When Twitter Spritzer (basically the old-fashioned Streaming API) was launched, it was supposedly about 1-2% of all tweets. Based on my use of the current Streaming API, I'd be surprised if it was any more than 1% right now, and possibly less. According to the docs, the "Twitter streaming volume is not constant," but they neglect to mention if the volume outputted by the API is proportional to the rate of actual tweets.

On 2 February 2015 Twitter announced intent to reset the streaming API sample rate to 1% (it had crept higher unintentionally):
The public Streaming API sample endpoints (aka POST statuses/filter and GET statuses/sample) are intended to be levelled at approximately 1% of the public Tweet volumes at any time.

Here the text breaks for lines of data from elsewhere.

/-! ### The value of a wire -/

/-- One step back from a wire: its value, by `v` those of the wires it comes from. -/
def wireStep (s : Block) (v : Wire → Bool) (w : Wire) : Bool :=
  let at' (x : Option Wire) : Bool := match x with
    | some y => v y
    | none => false
  match w with
  | .cell k c j => cellOut s v k c j
  | .carry k c cell => (cellArith s v k c cell).2.getD 3 false
  | .out k c i => v (.cell k c (16 * (i / 4) + cfgGet s k .outSel c i))
  | .input k c i => at' (inputWire s k c i)
  | .sink k c n =>
    match muxPick2 23 16 (cfgGet s k .l1Group c n) (cfgGet s k .l1Member c n) with
    | none => false
    | some j => if j < 96 then v (.input k c j) else v (.cell k c (j - 96))
  | .seg k c dir t => if cfgBit s k .segReg c (28 * dir + t) then segHeld s k c (28 * dir + t) else at' (segWire s k c dir t)
  | .line d x y dir n 0 => at' (lineSource s d x y dir n)
  | .line d x y dir n (t + 1) =>
    match tapFrozen s d x y dir n (t + 1), moveOn dir (6 * (t + 1)) x y with
    | some z, _ => z
    | none, none => false
    | none, some (u, u') =>
      let k := sectorAt d u u'
      let idx := 64 * dir + 16 * t + n
      if cfgBit s k .tapReg (clusterAt u u') idx then tapHeld s k (clusterAt u u') idx
      else lineSpan s d x y dir n t (v (.line d x y dir n t))
  | .slot e g side i => slotOut s e g side i
  | .block k b j => if b < 68 then ramBit s k b j else engineBit s (48 * k + (b - 68)) j
  | .port k j => Config.portIn s.devTime.toNat (1024 * k + j)

/-- The value of a wire: as many steps back as the fabric can take without a loop; a loop settles to a free value. -/
def wireVal (s : Block) : Nat → Wire → Bool
  | 0, _ => Config.loopValue s.devTime.toNat
  | n + 1, w => wireStep s (wireVal s n) w

/-- More steps than any path without a loop has. -/
def fabricDepth : Nat := 1000000

/-- The value of a wire now. -/
def Block.wire (s : Block) (w : Wire) : Bool := wireVal s fabricDepth w

end Sys2Proof.Machine
end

Due to some past inconsistencies in configuration, there have been periods of time where the volumes of Tweets delivered via the Streaming API may have exceeded these parameters.
This notice is to indicate that over the next couple of weeks, we will be making changes to the public Streaming API to rebalance the volume of Tweets at the 1% capacity that was intended.
This plot shows the effect of the reset on a typical tweet stream.

This is something I found at
https://brightplanet.com/2013/06/25/twitter-firehose-vs-twitter-api-whats-the-difference-and-why-should-you-care/. I hope you find this useful.
Studies have estimated that using Twitter’s Streaming API users can
expect to receive anywhere from 1% of the tweets to over 40% of tweets
in near real-time.
There are references to the studies they have cited at the bottom of the webpage.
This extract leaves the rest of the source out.